Scan the entries for "ringSettled". Every line that holds it is to be copied.

* * *

/-- REFRESH_PAYBACK: a bank idle for 200 ns, its row open or closed, or one whose debt is at its limit, pays back one postponed operation (R191). -/
def execRefreshPayback (site bank : Nat) (s0 : State) : Out :=
  let q0 := s0.port site
  if q0.debtOf bank = 0 || q0.inOp bank || q0.refreshing.contains bank || (q0.busyBank bank && decide (q0.debtOf bank < s0.debtLimit site bank)) ||
      q0.scrubbing.any (fun x => x.1 == bank) || decide (8 ≤ q0.tokens) || !s0.refreshOn site bank then .next s0
  else
    let s := if s0.debtLimit site bank ≤ q0.debtOf bank then s0
      else s0.advanceTo ((tabGet q0.idleFrom bank).getD 0 + 20)
    let q := s.port site
    let d := q.debtOf bank
    .next ((s.setPort site (q.setDebt bank (d - 1))).beginRefresh site bank (decide (s.debtLimit site bank ≤ d)))

/-- REFRESH_COMPLETE: the operation ends and its token is free; while the debt is at the limit the next urgent one follows directly (R191). -/
def execRefreshComplete (site bank : Nat) (s : State) : Out :=
  let q := s.port site
  if q.refreshing.contains bank then
    let s1 := s.setPort site { q with refreshing := q.refreshing.filter (· != bank), idleFrom := tabPut q.idleFrom bank s.now }
    let q1 := s1.port site
    let d := q1.debtOf bank
    if 0 < d && decide (s1.debtLimit site bank ≤ d) then
      .next ((s1.setPort site (q1.setDebt bank (d - 1))).beginRefresh site bank true)
    else .next s1
  else
    let drop (o : BankOp) : BankOp := if o.bank = bank then { o with refreshing := false } else o
    .next (s.setPort site { q with bcasts := q.bcasts.map (fun c => { c with active := c.active.map drop }) })

end Sys2Proof.Machine
end

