/-- Fields an operation uses, beyond the header: (offset, bytes), in the native or Gulier format (R325). -/
def ordUsed (g : Bool) (r : List Nat) : List (Nat × Nat) :=
  match ordOp r with
  | 1 => [(0x10, 8), (0x18, 2), if g then (0x1C, 4) else (0x20, 8)]
  | 2 => [(0x10, 8), (0x18, 8), if g then (0x20, 4) else (0x20, 8), if g then (0x24, 1) else (0x28, 1)]
  | 3 => [(0x10, 2), (0x12, 1), (0x14, 2)]
  | 4 => [(0x10, 8), (0x18, 1), (0x20, r.getD 0x18 0)]
  | 5 => [(0x10, 2)]
  | _ => []

def copyLen (g : Bool) (r : List Nat) : Nat := if g then ordF r 0x20 4 else ordF r 0x20 8
def copySpaces (g : Bool) (r : List Nat) : Nat := if g then r.getD 0x24 0 else r.getD 0x28 0

/-- The order breaks no rule of R324 and R325: operation, reserved bytes, field values. -/
def ordOk (g : Bool) (r : List Nat) : Bool :=
  let used := ordUsed g r
  let clear := (List.range r.length).all (fun k =>
    decide (k < 2) || (decide (4 ≤ k) && decide (k < 16)) || used.any (fun u => decide (u.1 ≤ k) && decide (k < u.1 + u.2)) || r.getD k 0 == 0)
  decide (ordOp r ≤ 5) && decide (r.getD 1 0 < 16) && clear &&
  match ordOp r with
  | 1 => let n := ordF r 0x18 2; decide (1 ≤ n) && decide (n ≤ 1024)
  | 2 => let n := copyLen g r; decide (1 ≤ n) && (g || decide (n ≤ 2 ^ 40)) && decide (copySpaces g r < 4)
  | 3 => decide (r.getD 0x12 0 < 64) && (siteOfNum (ordF r 0x10 2)).isSome
  | 4 => let n := r.getD 0x18 0; decide (1 ≤ n) && decide (n ≤ if g then 32 else 64)
  | _ => true

def State.setOrder (s : State) (id : Nat) (o : Order) : State := { s with host := { s.host with orders := tabPut s.host.orders id o } }

/-! Readiness and dispatch (R327, R328) -/

/-- Every posted write of the queue's function ahead of its latest doorbell is acknowledged (R323). -/
def State.ringSettled (s : State) (q : Nat) : Bool :=
  let m := (tabGet s.host.marks q).getD 0
  s.host.jobs.all (fun e => decide (m ≤ e.1) || !e.2.wr || (match e.2.kind with | .bar2 f _ => f != s.quFn q | _ => true))

/-- The head order of a queue is ready; the state reached by reading it, its bytes or the failure of reading it, and whether its orbit had begun before the tick of count `s.orbit` (R327, R328). -/
def State.headReady (s : State) (q : Nat) : Option (State × Except (Nat × Nat) (List Nat) × Bool) :=
  match s.quPart q with
  | none => none
  | some p =>
    let io := ioOf (s.quFn q)
    if s.beforeReady || s.getF F.SEC_STATUS_SCAN == 2 || !s.quOn q || s.quIsStopped q || s.pgState (pgPrt p) != prtActive || s.quHead q == s.quTail q || !s.ringSettled q ||
        decide (8 ≤ s.executing q) || decide (256 ≤ (s.host.orders.filter (fun e => ioOf e.2.fn == io)).length) then none
    else
      match s.ringEntry q (s.quHead q) with
      | (s1, .error e) => some (s1, .error e, false)
      | (s1, .ok r) =>
        let a := stampOrbit (ordStamp r) s.orbit
        if (ordFlag r 0 || decide (a ≤ (s.orbit : Int))) && (!ordFlag r 1 || s.executing q == 0) then
          some (s1, .ok r, !ordFlag r 0 && decide (a < (s.orbit : Int)))
        else none
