-- ==== Sys2Proof/Machine/Eclipse.lean ====
section
/-! DEFINITION. Eclipse, core and cluster reset, loss of a tower, and power-gate ramps (R271, R272, R351 to R353, R375 to R379, R387). -/
namespace Sys2Proof.Machine

/-! Bits per site, bank and cluster -/

/-- The eclipse, release and port-failure bits of a site in its die page (R392). -/
def eclWord (i : Nat) : Fld := F.DIE_ECL (siteDie i) (i % 272 / 32)
def relWord (i : Nat) : Fld := F.DIE_ECL_REL (siteDie i) (i % 272 / 32)
def pfailWord (i : Nat) : Fld := F.DIE_PFAIL (siteDie i) (i % 272 / 32)
/-- The bit of a site in those words. -/
def siteBit (i : Nat) : Nat := i % 272 % 32

/-- A bit of a word of flags is set, or cleared. -/
def State.setBit (s : State) (f : Fld) (b : Nat) : State := s.orF f (2 ^ b)
def State.clrBit (s : State) (f : Fld) (b : Nat) : State := s.setF f (setBits (s.getF f) b 1 0)

/-- The site's latch, and the cluster's (R272, R274). -/
def State.siteLatched (s : State) (i : Nat) : Bool := bit (s.getF (F.PWR_SITE_LATCH (i / 32))) (i % 32)
def State.cluLatched (s : State) (c : Nat) : Bool := bit (s.getF (F.PWR_CLU_LATCH (c / 32))) (c % 32)
def State.latchSite (s : State) (i : Nat) : State := s.setBit (F.PWR_SITE_LATCH (i / 32)) (i % 32)

/-- PWR_LASTFAULT of a fault (R285). -/
def State.lastFault (s : State) (site cause detail where_ : Nat) : State :=
  ((((s.setF F.PWR_LASTFAULT_SITE site).setF F.PWR_LASTFAULT_CAUSE cause).setF F.PWR_LASTFAULT_DETAIL detail).setF
    F.PWR_LASTFAULT_WHERE where_).setF F.PWR_LASTFAULT_ORB_ORBIT (s.orbit % 2 ^ 32)

/-! A core's work ends (R353, R376) -/

/-- Destination bytes of a store that is cut are undefined (R353). -/
def State.cutBytes (s : State) (p g : Nat) (x : CoreStream) : State :=
  if x.op ≠ 2 then s else
  let runs := x.desc.mruns false ++ (if dstIsT4B x.desc.conv then [⟨1, 0, x.desc.meta_, x.desc.rows * x.desc.scaleRow⟩] else [])
  let ps : List (Nat × Nat) := runs.flatMap (fun r => (pieces r.va r.len).map (fun q => (r.va + q.1, q.2)))
  ps.foldl (fun s q =>
    match (s.walk p q.1).2 with
    | .ok (_, leaf, big) =>
      let a := (xlOf p q.1 leaf big).dpa q.1
      { s with dram := s.dram.refill a (a + q.2) (some g) }
    | .error _ => s) s

/-- What a core had issued and not sent is discarded; nothing waits for its answers any more (R353). -/
def State.corePurge (s : State) (i : Nat) : State :=
  let g := s.takeFree
  let s1 : State := match s.partOfSite i with
    | some p => (s.core i).streams.foldl (fun s x => s.cutBytes p g.1 x) g.2
    | none => g.2
  let q := s1.port i
  let s2 : State := { s1 with
    packets := s1.packets.filter (fun e => decide (e.2.place ≠ .gate i))
    reqs := s1.reqs.filter (fun e => match e.2.org with | .stream j _ _ _ _ _ => j != i | _ => true) }
  if q.collects.isEmpty then s2
  else s2.setPort i { q with collects := q.collects.map (fun (c : Collect) => if c.head.isNone then ({ c with ten := false } : Collect) else c) }
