-- ==== Sys2Proof/Machine/Thermal.lean ====
section
/-! DEFINITION. Temperature sensors, throttling, the trip, the energy forecast and COOLREQ (R301 to R304, R308, R309, R433). -/
namespace Sys2Proof.Machine

/-- Levels in eighths of a degree (R301): throttle, release and trip, of logic and of DRAM. -/
def thrLevel (dram : Bool) : Int := if dram then 95 * 8 else 105 * 8
def relLevel (dram : Bool) : Int := if dram then 92 * 8 else 102 * 8
def tripLevel (dram : Bool) : Int := if dram then 105 * 8 else 115 * 8

/-! Readings -/

/-- Reading of a core-site sensor, where it is valid (R308). -/
def State.logicTemp (s : State) (i : Nat) : Option Int :=
  if s.on (F.CORE_TEMP_VALID i) then some (tempOf (s.getF (F.CORE_TEMP_TEMP i))) else none

/-- Reading of DRAM sensor j, where its domain is on (R309, R387). -/
def State.dramReading (s : State) (j : Nat) : Option Int :=
  if s.power.dramOn.contains (j / 4) then some (s.dramTemp j) else none

/-- Sensors of a tower: its 272 core-site sensors, or the 64 DRAM sensors of its stack. -/
def State.towerTemps (s : State) (d : Nat) (dram : Bool) : List Int :=
  if dram then ((List.range 64).map (64 * d + ·)).filterMap s.dramReading else (sitesOfDie d).filterMap s.logicTemp

/-- A sensor of a tower is at or above a level. -/
def State.anyAt (s : State) (d : Nat) (dram : Bool) (level : Int) : Bool := (s.towerTemps d dram).any (fun t => decide (level ≤ t))

/-- Every sensor of a tower is below its release level (R301). -/
def State.towerCool (s : State) (d : Nat) : Bool := !s.anyAt d false (relLevel false) && !s.anyAt d true (relLevel true)

/-- The towers below release now. -/
def State.coolNow (s : State) : List Nat := (List.range 4).filter s.towerCool

/-- The tower throttles (R301). -/
def State.throttles (s : State) (d : Nat) : Bool := bit (s.getF F.THM_STATUS_LTHR) d || bit (s.getF F.THM_STATUS_DTHR) d

/-! COOLREQ (R304, R433) -/

/-- Hardware forces full demand: a tower throttles, a trip holds, or no Ensign has written a duty for 100 ms (R304). -/
def State.coolForced (s : State) : Bool :=
  s.getF F.THM_STATUS_LTHR != 0 || s.getF F.THM_STATUS_DTHR != 0 || s.on F.THM_STATUS_TRIP || !s.therm.live

/-- The force begins at once and raises COOL_FULL; when it ends the duty resumes at the next period (R304). -/
def State.coolUpdate (s : State) : State :=
  if s.coolForced then
    if s.on F.THM_COOL_DUTY_HW_FULL then s
    else ((s.setF F.THM_COOL_DUTY_HW_FULL 1).setF F.THM_COOL_DUTY_DUTY 100).raiseBit pgThm 11
  else s.setF F.THM_COOL_DUTY_HW_FULL 0

/-- COOLREQ_PERIOD: a 40 µs period begins and takes the duty in force (R433). -/
def execCoolreqPeriod (s0 : State) : Out :=
  let s := s0.advanceTo (s0.therm.periodAt + 4000)
  let s1 : State := { s with therm := { s.therm with periodAt := s.now } }
  .next (if s1.on F.THM_COOL_DUTY_HW_FULL then s1 else s1.setF F.THM_COOL_DUTY_DUTY s1.therm.ensDuty)

/-- COOLREQ_DUTY_TIMEOUT: no Ensign has written a duty for 100 ms (R304). -/
def execCoolreqDutyTimeout (s0 : State) : Out :=
  if !s0.therm.live then .next s0
  else
    let s := s0.advanceTo (s0.therm.dutyAt + 10000000)
    let s1 : State := { s with therm := { s.therm with live := false } }
    .next ((s1.setF F.THM_STATUS_FCAST_VALID 0).coolUpdate)

/-! The sample (R301, R302, R190) -/

/-- The cap-die sensors of a tower take readings: they are fed by its L7 half-layer domains (R33), either of which feeds both (DESIGN CHOICE, log entry 164), and hold while the tower's trim runs. -/
def State.capLive (s : State) (d : Nat) : Bool :=
  (s.power.dramOn.contains (16 * d + 14) || s.power.dramOn.contains (16 * d + 15)) && !s.orb.calibs.any (fun c => c.kind == 2 && c.target == d)

/-- New readings of the sensors whose domain is on; those of a tower whose trim runs hold their last value (R57, R301, R308). -/
def State.takeReadings (s : State) (cores dram caps : List (Nat × Nat)) : State :=
  let live (d : Nat) : Bool := s.power.fabOn.contains d && !s.orb.calibs.any (fun c => c.kind == 2 && c.target == d)
  let on := (List.range 4).filter (fun d => s.power.fabOn.contains d)
  let s1 := on.foldl (fun s d => (sitesOfDie d).foldl (fun s i => s.setF (F.CORE_TEMP_VALID i) 1) s) s
  let s2 := cores.foldl (fun s e => if e.1 < nSites && live (siteDie e.1) then s.setF (F.CORE_TEMP_TEMP e.1) e.2 else s) s1
  let s3 := dram.foldl (fun s e =>
    if e.1 < 256 && s.power.dramOn.contains (e.1 / 4) && live (e.1 / 64) then
      s.setF (if e.1 % 2 = 0 then F.THM_DRAM_A (e.1 / 2) else F.THM_DRAM_B (e.1 / 2)) e.2 else s) s2
  caps.foldl (fun s e =>
    if e.1 < 8 && s.capLive (e.1 / 2) then
      s.setF (if e.1 % 2 = 0 then F.THM_CAP_A (e.1 / 2) else F.THM_CAP_B (e.1 / 2)) e.2 else s) s3

/-- The highest of temperatures as a 12-bit field; 0 where there is none. -/
def hottest (l : List Int) : Nat :=
  match l with
  | [] => 0
  | t :: r => ((r.foldl max t) % 4096).toNat

/-- THM_MAX of the four towers (R309). -/
def State.showMax (s : State) : State :=
  (List.range 4).foldl (fun s d =>
    (s.setF (F.THM_MAX_A d) (hottest (s.towerTemps d false))).setF (F.THM_MAX_B d) (hottest (s.towerTemps d true))) s

/-- Throttle entry, hold and release bookkeeping after a sample (R301): the hold stands while the tower throttles, and until the first tick after the last sample that found it so. -/
def State.throttleStep (s : State) : State :=
  let mask (dram : Bool) : Nat := ((List.range 4).filter (fun d => s.anyAt d dram (thrLevel dram))).foldl (fun m d => m + 2 ^ d) 0
  let l := mask false
  let m := mask true
  let ol := s.getF F.THM_STATUS_LTHR
  let om := s.getF F.THM_STATUS_DTHR
  let s1 := (s.setF F.THM_STATUS_LTHR l).setF F.THM_STATUS_DTHR m
  let s2 := if Nat.lor ol l ≠ ol then s1.raiseBit pgThm 8 else s1
  let s3 := if Nat.lor om m ≠ om then s2.raiseBit pgThm 9 else s2
  { s3 with therm := { s3.therm with
      held := (List.range 4).filter (fun d => s3.throttles d || (s3.therm.held.contains d && s3.therm.renewed.contains d))
      renewed := (List.range 4).filter (fun d => s3.throttles d || s3.therm.renewed.contains d)
      cool := s3.therm.cool.filter s3.towerCool } }

/-- Refresh doubles at 85 °C and falls back below 82 °C, by half-layer die (R190). -/
def State.doubleStep (s : State) : State :=
  { s with therm := { s.therm with double := (List.range 64).filter (fun h =>
      s.power.dramOn.contains h &&
        (if s.therm.double.contains h then decide (82 * 8 ≤ s.dieTemp h) else decide (85 * 8 ≤ s.dieTemp h))) } }

/-- Sensors at or above their trip level: logic by site, DRAM sensor j as 2000 + j. -/
def State.tripSensors (s : State) : List Nat :=
  (List.range nSites).filter (fun i => (s.logicTemp i).any (fun t => decide (tripLevel false ≤ t))) ++
    ((List.range 256).filter (fun j => (s.dramReading j).any (fun t => decide (tripLevel true ≤ t)))).map (2000 + ·)

/-- A trip: THERMTRIP_N, the record, and every domain of the four towers off (R302). -/
def State.trip (s : State) (sensor : Nat) : State :=
  let dram := decide (2000 ≤ sensor)
  let s1 := ((s.setF F.THM_STATUS_TRIP 1).setF F.THM_TRIP_CAUSE_KIND (b2n dram)).setF F.THM_TRIP_CAUSE_WHERE
    (if dram then sensor - 2000 else siteNum sensor)
  (List.range 4).foldl (fun s d => if s.power.fabOn.contains d then s.towerLoss d else s) (s1.raiseBit pgThm 10)

/-- Two samples in a row of one sensor at or above its trip level cause a trip (R302). -/
def State.tripStep (s : State) : State :=
  let now := s.tripSensors
  let s1 : State := { s with therm := { s.therm with atTrip := now } }
  match now.filter (fun x => s.therm.atTrip.contains x) with
  | [] => s1
  | x :: _ => if s.on F.THM_STATUS_TRIP then s1 else s1.trip x

/-- THERMAL_SENSOR_SAMPLE: the 20 µs sample; a sensor that the operands do not list reads as at the sample before (R301). -/
def execThermalSensorSample (cores dram caps : List (Nat × Nat)) (s0 : State) : Out :=
  let s := s0.advanceTo (s0.therm.sampledAt + 2000)
  let s1 := ({ s with therm := { s.therm with sampledAt := s.now } } : State).takeReadings cores dram caps
  .next (s1.showMax.throttleStep.doubleStep.tripStep.coolUpdate)

/-! The forecast (R303, R304) -/

/-- The plan entry of a partition for an orbit: its place where it has one (R303). -/
def State.planIndex (s : State) (p a : Nat) : Option Nat :=
  let count := s.getF (F.THM_PLAN_CNT_COUNT p)
  let d := stampOrbit (s.getF (F.THM_PLAN_START_START p)) s.orbit
  if !s.on (F.THM_PLAN_CNT_EN p) || count == 0 then none
  else if s.on (F.THM_PLAN_CNT_REPEAT p) then some (((a : Int) - d) % (count : Int)).toNat
  else if d ≤ (a : Int) ∧ (a : Int) < d + count then some ((a : Int) - d).toNat
  else none

/-- The Ensign reads a partition's entry: no entry, an entry that cannot be read (an error), or its eight bytes. -/
def State.planEntry (s : State) (p a : Nat) : State × Option (Option (List Nat)) :=
  match s.planIndex p a with
  | none => (s, none)
  | some k =>
    let base := s.getF (F.THM_PLAN_BASE_LO_ADDR p) * 8 + s.getF (F.THM_PLAN_BASE_HI_ADDR p) * 2 ^ 32
    match s.peek (128 + s.getF F.G_REL_STATUS_ACTIVE) p (base + 8 * k) 8 with
    | (s1, .ok (d, true)) => (s1, some (some d))
    | (s1, _) => (s1, some none)

/-- Some core of the partition in the tower is powered. -/
def State.poweredIn (s : State) (p d : Nat) : Bool :=
  (s.sitesOf p).any (fun i => siteDie i == d && s.gateOn i)

/-- The partitions' entries of one orbit; PLAN_ERR is raised where one cannot be read. -/
def State.planRead (s : State) (a : Nat) : State × List (Nat × Option (List Nat)) :=
  (List.range 16).foldl (fun (acc : State × List (Nat × Option (List Nat))) p =>
    match acc.1.planEntry p a with
    | (s1, none) => (s1, acc.2 ++ [(p, none)])
    | (s1, some none) => (s1.raiseBit pgThm 12, acc.2 ++ [(p, none)])
    | (s1, some (some d)) => (s1, acc.2 ++ [(p, some d)])) (s, [])

/-- The planned sum of a tower, or the field's energy of the last closed orbit where that is larger and a partition with a powered core there has no entry (R303). -/
def State.plannedOf (s : State) (entries : List (Nat × Option (List Nat))) (energy : List Nat) (d : Nat) : Nat :=
  let sum := entries.foldl (fun n e => match e.2 with | some b => n + leNat ((b.drop (2 * d)).take 2) | none => n) 0
  if entries.any (fun e => e.2.isNone && s.poweredIn e.1 d) then max sum (energy.getD d 0) else sum

/-- The duty of R304 in percent, from the largest temperature in eighths of a degree: the whole percent below and whether a fraction is left. -/
def coolDuty (minDuty tBase tFull : Nat) (t : Int) : Nat × Bool :=
  let span := 8 * (tFull - tBase)
  let x := (min (max (t - 8 * tBase) 0) span).toNat
  let n := (100 - minDuty) * x
  if span = 0 then (minDuty, false) else (minDuty + n / span, n % span != 0)

/-- ENERGY_FORECAST: the active Ensign forecasts orbit N + 4 and sets the duty; `energy` is each field's energy of the last closed orbit in mJ. A duty between two whole percents takes either: the spec does not say which. -/
def execEnergyForecast (energy : List Nat) (s0 : State) : Out :=
  if s0.activeEns.isNone || s0.beforeReady then .next s0
  else
    let r := s0.planRead (s0.orbit + 4)
    let s := r.1
    let readings := (List.range 4).flatMap (fun d => [s.getF (F.THM_MAX_A d), s.getF (F.THM_MAX_B d)])
    let fc (dram : Bool) (d : Nat) : Nat := (Config.forecast d dram readings (s.plannedOf r.2 energy d)).toNat
    let s1 := (List.range 4).foldl (fun s d => (s.setF (F.THM_FCAST_A d) (fc true d)).setF (F.THM_FCAST_B d) (fc false d)) s
    let tf := (List.range 4).foldl (fun m d => max m (max (tempOf (fc true d)) (tempOf (fc false d) - 80))) (-2048)
    let q := coolDuty (s.getF F.THM_COOL_CFG_MIN_DUTY) (s.getF F.THM_COOL_CFG_T_BASE) (s.getF F.THM_COOL_CFG_T_FULL) tf
    let g := s1.takeFree
    let duty := if q.2 then q.1 + Config.freeValue g.1 % 2 else q.1
    .next ((({ g.2 with therm := { g.2.therm with ensDuty := duty, dutyAt := g.2.now, live := true } } : State).setF
      F.THM_STATUS_FCAST_VALID 1).coolUpdate)

end Sys2Proof.Machine
end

* * *

— RESULT OF THE TASK —
def State.ringSettled (s : State) (q : Nat) : Bool :=
    if s.beforeReady || s.getF F.SEC_STATUS_SCAN == 2 || !s.quOn q || s.quIsStopped q || s.pgState (pgPrt p) != prtActive || s.quHead q == s.quTail q || !s.ringSettled q ||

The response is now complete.